→ Provided records
-- ==== Sys2Proof/Tests/Slice0.lean ====
section
/-! SUPPORT. Tests: words written out from the spec's encodings, one-step vectors with the results spec
95_test_vectors.md gives (its rows are named V-… in the comments), and a witness for the hypotheses of every
statement. -/

namespace Sys2Proof.Tests

open Sys2Proof Sys2Proof.Machine

/-! ### Helpers

The theorems below are checked one after the other: many at once ask for more threads than the check's memory limit
gives. -/

set_option Elab.async false

/-- Registers set by number. -/
def regs (l : List (Nat × Nat)) (s : State) : State :=
  l.foldl (fun s p => setV (Fin.ofNat 16 p.1) (BitVec.ofNat 8 p.2) s) s

/-- Bytes stored from an address. -/
def poke (a : Nat) (bs : List Nat) (s : State) : State := storeBytes a (bs.map (BitVec.ofNat 8)) s

/-- The answer of one outcome; a stop would answer the reset state. -/
def answer (o : Outcome) : State :=
  match o with
  | .next t => t
  | .fault _ => State.reset
  | .refused _ => State.reset

/-- One step with the word `w` placed where the machine fetches. -/
def after (w : Nat) (s : State) : State := answer (step (s.withFetchWord 16 w))

def reg (s : State) (r : Nat) : Nat := (getV s (Fin.ofNat 16 r)).toNat
def peek (s : State) (a : Nat) : Nat := (readMem s a).toNat
def at0 (pc : Nat) : State := setPc (BitVec.ofNat 16 pc) State.reset
def withI (a : Nat) (s : State) : State := setI (BitVec.ofNat 16 a) s
def keys (k : Nat) (s : State) : State := { s with env := { s.env with keysIn := [BitVec.ofNat 16 k] } }
def byteIn (b : Nat) (s : State) : State := { s with env := { s.env with bytesIn := [BitVec.ofNat 8 b] } }
def issue (l : List DriverOp) (s : State) : State := setOps l s
def inBatch (n : Nat) (s : State) : State := setPhase (.batch n) s
def depth (d : Nat) (s : State) : State := { s with cfg := { s.cfg with stackDepth := some d } }

/-- The lit cells as (column, row), in row-major order. -/
def lit (s : State) : List (Nat × Nat) :=
  ((rowMajor s.fb).zipIdx.filter Prod.fst).map fun c => (c.2 % 64, c.2 / 64)

/-! ### Well-formedness: the one check, and a term it refuses (R72: n has 4 bits) -/

theorem test_wellFormed_refuses_a_long_sprite : (Instr.drw 0 0 16).wellFormed = false := by decide
theorem test_wellFormed_accepts_the_longest : (Instr.drw 0 0 15).wellFormed = true := by decide

/-! ### Decoding, words bit by bit (R72, R75) -/

theorem test_decode_family0 : decodeWord 0b0000_0000_1110_0000 = some .cls ∧
    decodeWord 0b0000_0000_1110_1110 = some .ret := by decide
theorem test_decode_transfer : decodeWord 0b0001_0010_0011_0100 = some (.jp 0x234) ∧
    decodeWord 0b0010_1010_1011_1100 = some (.call 0xABC) ∧
    decodeWord 0b1011_1111_1111_1111 = some (.jpV0 0xFFF) := by decide
theorem test_decode_skips : decodeWord 0b0011_1111_0000_0001 = some (.seImm 15 0x01) ∧
    decodeWord 0b0100_1010_0000_0111 = some (.sneImm 10 0x07) ∧
    decodeWord 0b0101_0001_0010_0000 = some (.seReg 1 2) ∧
    decodeWord 0b1001_0001_0010_0000 = some (.sneReg 1 2) := by decide
theorem test_decode_immediates : decodeWord 0b0110_0001_0000_0011 = some (.ldImm 1 0x03) ∧
    decodeWord 0b0111_1111_1000_0000 = some (.addImm 15 0x80) ∧
    decodeWord 0b1100_0011_0000_1111 = some (.rnd 3 0x0F) := by decide
theorem test_decode_alu : decodeWord 0b1000_0001_0010_0000 = some (.ldReg 1 2) ∧
    decodeWord 0b1000_0001_0010_0001 = some (.orReg 1 2) ∧ decodeWord 0b1000_0001_0010_0010 = some (.andReg 1 2) ∧
    decodeWord 0b1000_0001_0010_0011 = some (.xorReg 1 2) ∧ decodeWord 0b1000_0001_0010_0100 = some (.addReg 1 2) ∧
    decodeWord 0b1000_0001_0010_0101 = some (.subReg 1 2) ∧ decodeWord 0b1000_0001_0010_0110 = some (.shr 1 2) ∧
    decodeWord 0b1000_0001_0010_0111 = some (.subnReg 1 2) ∧ decodeWord 0b1000_0001_0010_1110 = some (.shl 1 2) := by
  decide
theorem test_decode_index : decodeWord 0b1010_0011_0000_0000 = some (.ldI 0x300) ∧
    decodeWord 0b1111_0011_0001_1110 = some (.addIVx 3) ∧ decodeWord 0b1111_1010_0010_1001 = some (.ldFVx 10) ∧
    decodeWord 0b1111_0100_0011_0011 = some (.ldBVx 4) ∧ decodeWord 0b1111_0010_0101_0101 = some (.storeRegs 2) ∧
    decodeWord 0b1111_0010_0110_0101 = some (.loadRegs 2) := by decide
theorem test_decode_display : decodeWord 0b1101_0001_0010_1111 = some (.drw 1 2 15) := by decide
theorem test_decode_timers_and_keys : decodeWord 0b1111_0110_0000_0111 = some (.ldVxDt 6) ∧
    decodeWord 0b1111_0101_0000_1010 = some (.ldVxKey 5) ∧ decodeWord 0b1111_1010_0001_0101 = some (.ldDtVx 10) ∧
    decodeWord 0b1111_0100_0001_1000 = some (.ldStVx 4) ∧ decodeWord 0b1110_0101_1001_1110 = some (.skp 5) ∧
    decodeWord 0b1110_0101_1010_0001 = some (.sknp 5) := by decide
/-- V-DEC: every word the spec lists as unrecognized. -/
theorem test_decode_unrecognized : (([0x0000, 0x00E1, 0x0123, 0x5121, 0x9121, 0x8128, 0x812F, 0xE19F, 0xE1A0, 0xF100,
    0xF175, 0xF1FF] : List Word).all fun w => (decodeWord w).isNone) = true := by decide
/-- R52: the byte at the lower address is the high one; a cut-off sequence is refused by name. -/
theorem test_decode_bytes : decode [0x60, 0x05, 0x61] = .ok (.ldImm 0 0x05, [0x61]) ∧
    decode [0x60] = .error (.tooShort 1) ∧ decode [0x51, 0x21] = .error (.unrecognized 0x5121) := ⟨rfl, rfl, rfl⟩
theorem test_table_word : decodeTableWord 16 0x8014 = some (.addReg 0 1) := by decide

/-! ### One step: control transfer (V-CTL, V-FETCH) -/

theorem test_jp : (after 0x1208 (at0 0x204)).pc = 0x208 := by decide +kernel
theorem test_jp_beyond : (after 0x1FFF State.reset).pc = 0xFFF := by decide +kernel
theorem test_call : (after 0x220C (at0 0x204)).pc = 0x20C ∧ (after 0x220C (at0 0x204)).stack = [0x206] := by
  decide +kernel
theorem test_call_overflow :
    (after 0x2300 (depth 2 (setStack [0x20A, 0x206] State.reset))).mode = .faulted .stackOverflow ∧
    (after 0x2300 (depth 2 (setStack [0x20A, 0x206] State.reset))).pc = 0x202 := by decide +kernel
theorem test_ret : (after 0x00EE (setStack [0x20A, 0x206] State.reset)).pc = 0x20A ∧
    (after 0x00EE (setStack [0x20A, 0x206] State.reset)).stack = [0x206] := by decide +kernel
theorem test_ret_underflow : (after 0x00EE State.reset).mode = .faulted .stackUnderflow ∧
    (after 0x00EE State.reset).pc = 0x202 := by decide +kernel
theorem test_se_imm : (after 0x3100 (regs [(1, 0)] State.reset)).pc = 0x204 ∧
    (after 0x3100 (regs [(1, 4)] State.reset)).pc = 0x202 := by decide +kernel
theorem test_sne_imm : (after 0x4A07 (regs [(10, 7)] State.reset)).pc = 0x202 ∧
    (after 0x4A07 (regs [(10, 8)] State.reset)).pc = 0x204 := by decide +kernel
theorem test_se_reg : (after 0x5120 (regs [(1, 7), (2, 7)] State.reset)).pc = 0x204 ∧
    (after 0x5120 (regs [(1, 7), (2, 8)] State.reset)).pc = 0x202 := by decide +kernel
theorem test_sne_reg : (after 0x9120 (regs [(1, 7), (2, 8)] State.reset)).pc = 0x204 ∧
    (after 0x9120 (regs [(1, 7), (2, 7)] State.reset)).pc = 0x202 := by decide +kernel
theorem test_jp_v0 : (after 0xB3FF (regs [(0, 0xFF), (3, 0x10)] State.reset)).pc = 0x4FE := by decide +kernel
theorem test_jp_v0_not_reduced : (after 0xBFFF (regs [(0, 1)] State.reset)).pc = 0x1000 := by decide +kernel
/-- V-FETCH 1, 2: 4094 is the last address a word can be fetched from. -/
theorem test_fetch_edge : reg (after 0x6A55 (at0 0xFFE)) 10 = 0x55 ∧ (after 0x6A55 (at0 0xFFE)).pc = 0x1000 ∧
    (answer (step (inBatch 1 (at0 0xFFF)))).mode = .faulted (.addressOutOfRange 4096) ∧
    (answer (step (inBatch 1 (at0 0x1100)))).mode = .faulted (.addressOutOfRange 4352) := by decide +kernel
/-- V-FETCH 4: an odd PC is legal. -/
theorem test_fetch_odd : reg (after 0x6A55 (at0 0x201)) 10 = 0x55 ∧ (after 0x6A55 (at0 0x201)).pc = 0x203 := by
  decide +kernel
/-- V-DEC: a word that matches nothing is reported and skipped. -/
theorem test_unrecognized : (after 0x5121 (regs [(1, 5), (2, 5)] State.reset)).reports = [⟨0x200, 0x5121⟩] ∧
    (after 0x5121 (regs [(1, 5), (2, 5)] State.reset)).pc = 0x202 := by decide +kernel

→ Aim of the task
Which lines in the records above contain the word "addressOutOfRange"? Copy each one.

→ Result
    (answer (step (inBatch 1 (at0 0xFFF)))).mode = .faulted (.addressOutOfRange 4096) ∧
    (answer (step (inBatch 1 (at0 0x1100)))).mode = .faulted (.addressOutOfRange 4352) := by decide +kernel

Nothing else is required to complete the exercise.